===== AVAILABLE RECORDS

@[simp] theorem syncEnds_frame (x0 : SyncResult) (s : State) :
    (syncEnds x0 s).mec = s.mec ∧ (syncEnds x0 s).srv = s.srv ∧ (syncEnds x0 s).ctu = s.ctu ∧
    (syncEnds x0 s).tpe = s.tpe ∧ (syncEnds x0 s).tun = s.tun ∧ (syncEnds x0 s).dld = s.dld ∧
    (syncEnds x0 s).clk = s.clk ∧ (syncEnds x0 s).tsc = s.tsc ∧ (syncEnds x0 s).pwr = s.pwr ∧
    (syncEnds x0 s).lnk = s.lnk ∧ (syncEnds x0 s).pins = s.pins ∧ (syncEnds x0 s).fresh = s.fresh ∧
    (syncEnds x0 s).pending = s.pending := by
  simp [syncEnds]

@[simp] theorem tarEndsScan_frame (x0 : EndCause) (s : State) :
    (tarEndsScan x0 s).mec = s.mec ∧ (tarEndsScan x0 s).srv = s.srv ∧ (tarEndsScan x0 s).ctu = s.ctu ∧
    (tarEndsScan x0 s).tpe = s.tpe ∧ (tarEndsScan x0 s).tar = s.tar ∧ (tarEndsScan x0 s).dld = s.dld ∧
    (tarEndsScan x0 s).clk = s.clk ∧ (tarEndsScan x0 s).tsc = s.tsc ∧ (tarEndsScan x0 s).pwr = s.pwr ∧
    (tarEndsScan x0 s).pins = s.pins ∧ (tarEndsScan x0 s).reports = s.reports ∧
    (tarEndsScan x0 s).fresh = s.fresh ∧ (tarEndsScan x0 s).pending = s.pending := by
  unfold tarEndsScan; split <;> simp

@[simp] theorem recordTakes_frame (s : State) :
    (recordTakes s).mec = s.mec ∧ (recordTakes s).srv = s.srv ∧ (recordTakes s).ctu = s.ctu ∧
    (recordTakes s).tpe = s.tpe ∧ (recordTakes s).dld = s.dld ∧ (recordTakes s).clk = s.clk ∧
    (recordTakes s).tsc = s.tsc ∧ (recordTakes s).pwr = s.pwr ∧ (recordTakes s).pins = s.pins ∧
    (recordTakes s).fresh = s.fresh ∧ (recordTakes s).pending = s.pending := by
  unfold recordTakes; split <;> simp

@[simp] theorem viewRequest_frame (x0 : Channel) (s : State) :
    (viewRequest x0 s).mec = s.mec ∧ (viewRequest x0 s).srv = s.srv ∧ (viewRequest x0 s).ctu = s.ctu ∧
    (viewRequest x0 s).tpe = s.tpe ∧ (viewRequest x0 s).clk = s.clk ∧ (viewRequest x0 s).tsc = s.tsc ∧
    (viewRequest x0 s).pwr = s.pwr ∧ (viewRequest x0 s).pins = s.pins ∧ (viewRequest x0 s).fresh = s.fresh ∧
    (viewRequest x0 s).pending = s.pending := by
  simp only [viewRequest, hostRequest]; (repeat' split) <;> simp

@[simp] theorem scanRequest_frame (x0 : Nat) (x1 : Bool) (s : State) :
    (scanRequest x0 x1 s).mec = s.mec ∧ (scanRequest x0 x1 s).srv = s.srv ∧ (scanRequest x0 x1 s).ctu = s.ctu ∧
    (scanRequest x0 x1 s).tpe = s.tpe ∧ (scanRequest x0 x1 s).clk = s.clk ∧ (scanRequest x0 x1 s).tsc = s.tsc ∧
    (scanRequest x0 x1 s).pwr = s.pwr ∧ (scanRequest x0 x1 s).pins = s.pins ∧
    (scanRequest x0 x1 s).fresh = s.fresh ∧ (scanRequest x0 x1 s).pending = s.pending := by
  simp only [scanRequest, hostRequest]; (repeat' split) <;> simp

@[simp] theorem dropSync_frame (x0 : SyncResult) (s : State) :
    (dropSync x0 s).mec = s.mec ∧ (dropSync x0 s).srv = s.srv ∧ (dropSync x0 s).ctu = s.ctu ∧
    (dropSync x0 s).tpe = s.tpe ∧ (dropSync x0 s).clk = s.clk ∧ (dropSync x0 s).tsc = s.tsc ∧
    (dropSync x0 s).pwr = s.pwr ∧ (dropSync x0 s).pins = s.pins ∧ (dropSync x0 s).fresh = s.fresh ∧
    (dropSync x0 s).pending = s.pending := by
  unfold dropSync; (repeat' split) <;> simp

@[simp] theorem waitLimitReached_frame (s : State) :
    (waitLimitReached s).mec = s.mec ∧ (waitLimitReached s).srv = s.srv ∧ (waitLimitReached s).ctu = s.ctu ∧
    (waitLimitReached s).tpe = s.tpe ∧ (waitLimitReached s).tun = s.tun ∧ (waitLimitReached s).dld = s.dld ∧
    (waitLimitReached s).clk = s.clk ∧ (waitLimitReached s).tsc = s.tsc ∧ (waitLimitReached s).pwr = s.pwr ∧
    (waitLimitReached s).lnk = s.lnk ∧ (waitLimitReached s).pins = s.pins ∧ (waitLimitReached s).fresh = s.fresh ∧
    (waitLimitReached s).pending = s.pending := by
  unfold waitLimitReached when; (repeat' split) <;> simp

@[simp] theorem minimumHoldOver_frame (s : State) :
    (minimumHoldOver s).mec = s.mec ∧ (minimumHoldOver s).srv = s.srv ∧ (minimumHoldOver s).ctu = s.ctu ∧
    (minimumHoldOver s).tpe = s.tpe ∧ (minimumHoldOver s).clk = s.clk ∧ (minimumHoldOver s).tsc = s.tsc ∧
    (minimumHoldOver s).pwr = s.pwr ∧ (minimumHoldOver s).pins = s.pins ∧ (minimumHoldOver s).fresh = s.fresh ∧
    (minimumHoldOver s).pending = s.pending := by
  simp only [minimumHoldOver, when, withActive]; (repeat' split) <;> simp

@[simp] theorem abandonSync_frame (s : State) :
    (abandonSync s).mec = s.mec ∧ (abandonSync s).srv = s.srv ∧ (abandonSync s).ctu = s.ctu ∧
    (abandonSync s).tpe = s.tpe ∧ (abandonSync s).tun = s.tun ∧ (abandonSync s).dld = s.dld ∧
    (abandonSync s).clk = s.clk ∧ (abandonSync s).tsc = s.tsc ∧ (abandonSync s).pwr = s.pwr ∧
    (abandonSync s).lnk = s.lnk ∧ (abandonSync s).pins = s.pins ∧ (abandonSync s).fresh = s.fresh ∧
    (abandonSync s).pending = s.pending := by
  unfold abandonSync; split <;> simp

@[simp] theorem tarClear_frame (s : State) :
    (tarClear s).mec = s.mec ∧ (tarClear s).srv = s.srv ∧ (tarClear s).ctu = s.ctu ∧ (tarClear s).tpe = s.tpe ∧
    (tarClear s).tun = s.tun ∧ (tarClear s).dld = s.dld ∧ (tarClear s).clk = s.clk ∧ (tarClear s).tsc = s.tsc ∧
    (tarClear s).pwr = s.pwr ∧ (tarClear s).pins = s.pins ∧ (tarClear s).reports = s.reports ∧
    (tarClear s).fresh = s.fresh ∧ (tarClear s).pending = s.pending := by
  simp [tarClear]

@[simp] theorem tarRestart_frame (s : State) :
    (tarRestart s).mec = s.mec ∧ (tarRestart s).srv = s.srv ∧ (tarRestart s).ctu = s.ctu ∧
    (tarRestart s).tpe = s.tpe ∧ (tarRestart s).dld = s.dld ∧ (tarRestart s).clk = s.clk ∧
    (tarRestart s).tsc = s.tsc ∧ (tarRestart s).pwr = s.pwr ∧ (tarRestart s).pins = s.pins ∧
    (tarRestart s).fresh = s.fresh ∧ (tarRestart s).pending = s.pending := by
  simp [tarRestart]

@[simp] theorem tarBackup_frame (s : State) :
    (tarBackup s).mec = s.mec ∧ (tarBackup s).srv = s.srv ∧ (tarBackup s).ctu = s.ctu ∧ (tarBackup s).tpe = s.tpe ∧
    (tarBackup s).tun = s.tun ∧ (tarBackup s).dld = s.dld ∧ (tarBackup s).clk = s.clk ∧ (tarBackup s).tsc = s.tsc ∧
    (tarBackup s).pwr = s.pwr ∧ (tarBackup s).pins = s.pins ∧ (tarBackup s).fresh = s.fresh ∧
    (tarBackup s).pending = s.pending := by
  simp [tarBackup]

/-! ### Packets -/

@[simp] theorem takeTime_frame (x0 : List Nat) (s : State) :
    (takeTime x0 s).mec = s.mec ∧ (takeTime x0 s).srv = s.srv ∧ (takeTime x0 s).ctu = s.ctu ∧
    (takeTime x0 s).tpe = s.tpe ∧ (takeTime x0 s).tun = s.tun ∧ (takeTime x0 s).tar = s.tar ∧
    (takeTime x0 s).clk = s.clk ∧ (takeTime x0 s).tsc = s.tsc ∧ (takeTime x0 s).pwr = s.pwr ∧
    (takeTime x0 s).pins = s.pins ∧ (takeTime x0 s).fresh = s.fresh ∧ (takeTime x0 s).pending = s.pending := by
  unfold takeTime; dsimp only; (repeat' split) <;> simp

@[simp] theorem takeLabel_frame (x0 : List Nat) (s : State) :
    (takeLabel x0 s).mec = s.mec ∧ (takeLabel x0 s).srv = s.srv ∧ (takeLabel x0 s).ctu = s.ctu ∧
    (takeLabel x0 s).tpe = s.tpe ∧ (takeLabel x0 s).tar = s.tar ∧ (takeLabel x0 s).clk = s.clk ∧
    (takeLabel x0 s).tsc = s.tsc ∧ (takeLabel x0 s).pwr = s.pwr ∧ (takeLabel x0 s).pins = s.pins ∧
    (takeLabel x0 s).fresh = s.fresh ∧ (takeLabel x0 s).pending = s.pending := by
  simp [takeLabel]

@[simp] theorem takeName_frame (x0 : List Nat) (s : State) :
    (takeName x0 s).mec = s.mec ∧ (takeName x0 s).srv = s.srv ∧ (takeName x0 s).ctu = s.ctu ∧
    (takeName x0 s).tpe = s.tpe ∧ (takeName x0 s).tar = s.tar ∧ (takeName x0 s).clk = s.clk ∧
    (takeName x0 s).tsc = s.tsc ∧ (takeName x0 s).pwr = s.pwr ∧ (takeName x0 s).pins = s.pins ∧
    (takeName x0 s).reports = s.reports ∧ (takeName x0 s).fresh = s.fresh ∧ (takeName x0 s).pending = s.pending := by
  unfold takeName; dsimp only; split <;> simp

@[simp] theorem takePacket_frame (x0 : List Byte) (s : State) :
    (takePacket x0 s).mec = s.mec ∧ (takePacket x0 s).srv = s.srv ∧ (takePacket x0 s).ctu = s.ctu ∧
    (takePacket x0 s).tpe = s.tpe ∧ (takePacket x0 s).tar = s.tar ∧ (takePacket x0 s).clk = s.clk ∧
    (takePacket x0 s).tsc = s.tsc ∧ (takePacket x0 s).pwr = s.pwr ∧ (takePacket x0 s).pins = s.pins ∧
    (takePacket x0 s).fresh = s.fresh ∧ (takePacket x0 s).pending = s.pending := by
  unfold takePacket; dsimp only; (repeat' split) <;> simp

==========

Check each line above for the string "when", then copy the ones that have it.

  unfold waitLimitReached when; (repeat' split) <;> simp
  simp only [minimumHoldOver, when, withActive]; (repeat' split) <;> simp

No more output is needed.